The hard drive was new.  I took out the drive that was not showing on the desktop & put back the older (less GB's) hard drive.  I then rebooted & the older drive showed up on the desktop so that means the second bay works fine.  I removed the older drive & reinstalled 
the new one.  After rebooting it still did not appear. Some knowledgeable Mac person that I talked to, told me that while the Mac is still on, I should remove the outer metal cover & touch the metal sides of the hard drive & I should feel a vibration. So I did, the drive in bay #1 was vibrating(working) but there was no vibration on the drive in bay #2.
If that was the results then I should turn off the Mac, unplug it & go back & recheck the connections as you suggested, I did that, rebooted but it still would not appear.
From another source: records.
-- ==== Sys2Proof/Machine/Events.lean ====
section
/-! DEFINITION. The hardware agents' events (30_encoding.md R99): each with its enabling condition and its effect, one atomic
step. CAN: 40_can_control.md R121, 42_can_txrx.md R220 to R225. UART: 45_uart.md R260 to R262. -/

namespace Sys2Proof.Machine

/-! ## `MB_ABORT` (R224) -/

/-- What bus-off entry and init entry do to one mailbox; `d` is the draw of the policy `either`. -/
def abortMailbox (pol : Config.MbAbort) (d : Bool) (x : Mailbox) : Mailbox :=
  match x.status, pol with
  | .empty, _ => x
  | .pending, .kept => x
  | .pending, .aborted => { x with status := .empty }
  | .pending, .either => if d then { x with status := .empty } else x

/-- `MB_ABORT` on every mailbox, one draw for each (R224). -/
def State.abortMailboxes (s : State) : State :=
  (s.onCan fun c =>
    { c with
      mb :=
        { mb0 := abortMailbox s.params.mbAbort (Config.drawBool s.draws) c.mb.mb0
          mb1 := abortMailbox s.params.mbAbort (Config.drawBool (s.draws + 1)) c.mb.mb1
          mb2 := abortMailbox s.params.mbAbort (Config.drawBool (s.draws + 2)) c.mb.mb2 } }).drew 3

/-! ## `CANHW.ack` (R121) -/

/-- Enabled in both directions of the handshake, while powered. -/
def State.ackEnabled (s : State) : Bool :=
  s.can.powered && ((s.can.initRequest && !s.ackBit) || (!s.can.initRequest && s.ackBit))

/-- Enter `initializing` and apply `MB_ABORT`, or leave it for `normal` unconditionally. -/
def State.ack (s : State) : State :=
  if s.can.initRequest then (s.onCan fun c => { c with ctrl := .initializing }).abortMailboxes
  else s.onCan fun c => { c with ctrl := .normal }

/-! ## Receiving a frame (R222, R225) -/

/-- What a full FIFO does with a new frame; `d` is the draw of the policy `either` (R225). -/
def overrunQueue (pol : Config.OvrPolicy) (d : Bool) (q : List RawFrame) (r : RawFrame) : List RawFrame :=
  match pol with
  | .overwriteLast => q.set 2 r
  | .discardNew => q
  | .either => if d then q.set 2 r else q

/-- A FIFO after the arrival of `r` (R225). -/
def Fifo.arrive (x : Fifo) (pol : Config.OvrPolicy) (d : Bool) (r : RawFrame) : Fifo :=
  if x.q.length < Config.fifoDepth then { x with q := x.q ++ [r] }
  else { q := overrunQueue pol d x.q r, ovr := true }

/-- The draws one arrival may take: 28 for the choice of a bank and one for the overrun (log 16). -/
def arrivalDraws : Nat := 29

/-- `fifo_enqueue` (R225). -/
def State.fifoEnqueue (s : State) (r : RawFrame) : State :=
  match filterSelect s.params.fltPriority s.draws s.can.flt r.idr with
  | none => (s.emit (.busRx r false)).drew arrivalDraws
  | some f =>
      ((s.emit (.busRx r true)).onFifo f fun x =>
        x.arrive s.params.ovrPolicy (Config.drawBool (s.draws + 28)) r).drew arrivalDraws

/-- `CANHW.rx_frame(w)` is enabled: powered, `normal`, not in loop-back, and `w` a frame the bus can carry (R222, R170). -/
def State.rxFrameEnabled (s : State) (w : BusFrame) : Bool :=
  s.can.powered && decide (s.can.ctrl = .normal) && !s.can.loopback && w.valid

/-- `CANHW.rx_frame(w)` (R222); eight draws for the slots the frame does not carry. -/
def State.rxFrame (s : State) (w : BusFrame) : State := (s.drew 8).fifoEnqueue (wireToRaw s.draws w)

/-! ## Transmitting a frame (R220, R223) -/

/-- The frame a mailbox holds (R220). -/
def Mailbox.frame (x : Mailbox) : RawFrame := ⟨x.idr, x.dlc, x.dlo, x.dhi⟩

/-- `CANHW.tx_complete(k)` is enabled (R220). -/
def State.txCompleteEnabled (s : State) (k : MailboxId) : Bool :=
  s.can.powered && decide (s.can.ctrl = .normal) && !s.mbEmpty k

/-- `CANHW.tx_complete(k)` (R220), with the delivery of loop-back (R223). -/
def State.txComplete (s : State) (k : MailboxId) : State :=
  let fr := (s.can.mb.get k).frame
  let s' := (s.onMailbox k fun x => { x with status := .empty }).emit (.busTx fr)
  if s.can.loopback then s'.fifoEnqueue (rxImage fr) else s'

/-! ## `CANHW.bus_fault` (R221) -/

/-- Enabled at any time in `normal`, while powered. -/
def State.busFaultEnabled (s : State) : Bool := s.can.powered && decide (s.can.ctrl = .normal)

/-- Entry to bus-off, with `MB_ABORT`. -/
def State.busFault (s : State) : State := (s.onCan fun c => { c with ctrl := .busOff }).abortMailboxes

/-! ## UART events (R260 to R262) -/

/-- The DMA path of a UART is armed. -/
def State.dmaArmed (s : State) (p : Port) : Bool :=
  (s.uart.get p).dmar && (s.uart.get p).dma.en && s.dmaPowered p

/-- The receiver of a UART is on. -/
def State.receiverOn (s : State) (p : Port) : Bool :=
  (s.uart.get p).powered && (s.uart.get p).ue && (s.uart.get p).re

/-- `DMA.rx_byte(p, b)` is enabled (R260). -/
def State.dmaByteEnabled (s : State) (p : Port) : Bool := s.receiverOn p && s.dmaArmed p

/-- The remaining count after one transfer, with the circular reload (R260). -/
def dmaCount (cap : Nat) (rem : Half) : Half :=
  if rem - 1#16 = 0#16 then BitVec.ofNat 16 cap else rem - 1#16

/-- The UART after the DMA stored `b` at the write cursor (R260, R76). -/
def Uart.store (u : Uart) (b : Byte) : Uart :=
  let u' := u.memWrite u.writeCursor b
  { u' with dma := { u'.dma with rem := dmaCount u.cap u.dma.rem }, nwritten := u.nwritten + 1 }

/-- `DMA.rx_byte(p, b)` (R260). -/
def State.dmaByte (s : State) (p : Port) (b : Byte) : State :=
  (s.onUart p fun u => u.store b).emit (.lineRx p b true)

/-- `UARTTX.drain(p)` is enabled (R261). -/
def State.drainEnabled (s : State) (p : Port) : Bool :=
  (s.uart.get p).powered && (s.uart.get p).ue && (s.uart.get p).te && !(s.uart.get p).txe

/-- `UARTTX.drain(p)` (R261). -/
def State.drain (s : State) (p : Port) : State :=
  (s.emit (.lineTx p (s.uart.get p).tdr)).onUart p fun u => { u with txe := true }

/-- `UARTRX.lost(p, b)` is enabled (R262). -/
def State.lostEnabled (s : State) (p : Port) : Bool := s.receiverOn p && !s.dmaArmed p

/-- `UARTRX.lost(p, b)` (R262): nothing but the trace records it. -/
def State.lost (s : State) (p : Port) (b : Byte) : State := s.emit (.lineRx p b false)

/-- A move that is not enabled is not taken: the state stands (DEDUCED, log 3: safe). -/
def State.when (s : State) (enabled : Bool) (effect : State) : State := if enabled then effect else s

end Sys2Proof.Machine
end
He said if that was the case then the drive is more than likely dead.


----------



## DeltaMac (Jan 17, 2014)

I would make sure to try swapping the drives between the bays. It's not clear to me that you did that.
You also should check in your System Profiler/SATA section, just to see what that shows.

What brand and model is your new hard drive? The "touch and hope to feel vibration" is not really a great proof, particularly if it is one of the "green" drives, which spin slower, with variable speed.

Your SATA ports are SATA 1, and if your new drive is SATA 3, some more recent drives which SHOULD be compatible, just don't work in older Macs. If you tell us which drive you are trying, someone here may have experience with that.


----------



## sgould (Jan 18, 2014)

I have an external dive (Firewire800) that disappears from the desktop.  I haven't checked the System Profiler, but it appears immediately if I switch it off and opn at the mains.  It appears to be "self ejecting"; there is no complaint from the system about not properly ejecting the disc.


----------



## tbird301 (Jan 18, 2014)

The hard drive is Western Digital 1.0TB model WD10EZEX.  I asked the Mac salesman if this was compatible with a G5, he said it was.


----------



## Cheryl (Jan 19, 2014)

Did you use Disk Utility to format it before using it to clone your drive? WD software has been known to cause problems with Apple systems.


----------



## tbird301 (Jan 19, 2014)

Cheryl said:


> Did you use Disk Utility to format it before using it to clone your drive? WD software has been known to cause problems with Apple systems.



Yes I did, Thanks for asking.


----------



## tbird301 (Jan 19, 2014)

It did not show up in the System Profiler.  I bought another drive today, it's a Seagate & it on the desktop!!!  Thanks to all with the good advice!!!!!!


----------



## kenningman (Sep 28, 2014)

tbird301 said:


> The hard drive was new.  I took out the drive that was not showing on the desktop & put back the older (less GB's) hard drive.  I then rebooted & the older drive showed up on the desktop so that means the second bay works fine.  I removed the older drive & reinstalled
> the new one.  After rebooting it still did not appear. Some knowledgeable Mac person that I talked to, told me that while the Mac is still on, I should remove the outer metal cover & touch the metal sides of the hard drive & I should feel a vibration. So I did, the drive in bay #1 was vibrating(working) but there was no vibration on the drive in bay #2.
> If that was the results then I should turn off the Mac, unplug it & go back & recheck the connections as you suggested, I did that, rebooted but it still would not appear. He said if that was the case then the drive is more than likely dead.


what's wrong if the result doesn't go back?


----------



## Cheryl (Sep 28, 2014)

kenningman said:


> what's wrong if the result doesn't go back?



If the drive does not mount, and there is no vibration, the drive is dead. That happens occasionally.


----------



## ScottW (Sep 28, 2014)

This might sound silly, but you did check that you hooked power to the second drive? Two cables should have been connected. Make sure the power cable is hooked to something that would power it.


----------



## Cheryl (Sep 28, 2014)

This thread is from January and Kenningman so kindly brought up to the forefront.


----------



## ScottW (Sep 28, 2014)

Ah. Oh well. It might help someone else out.


----------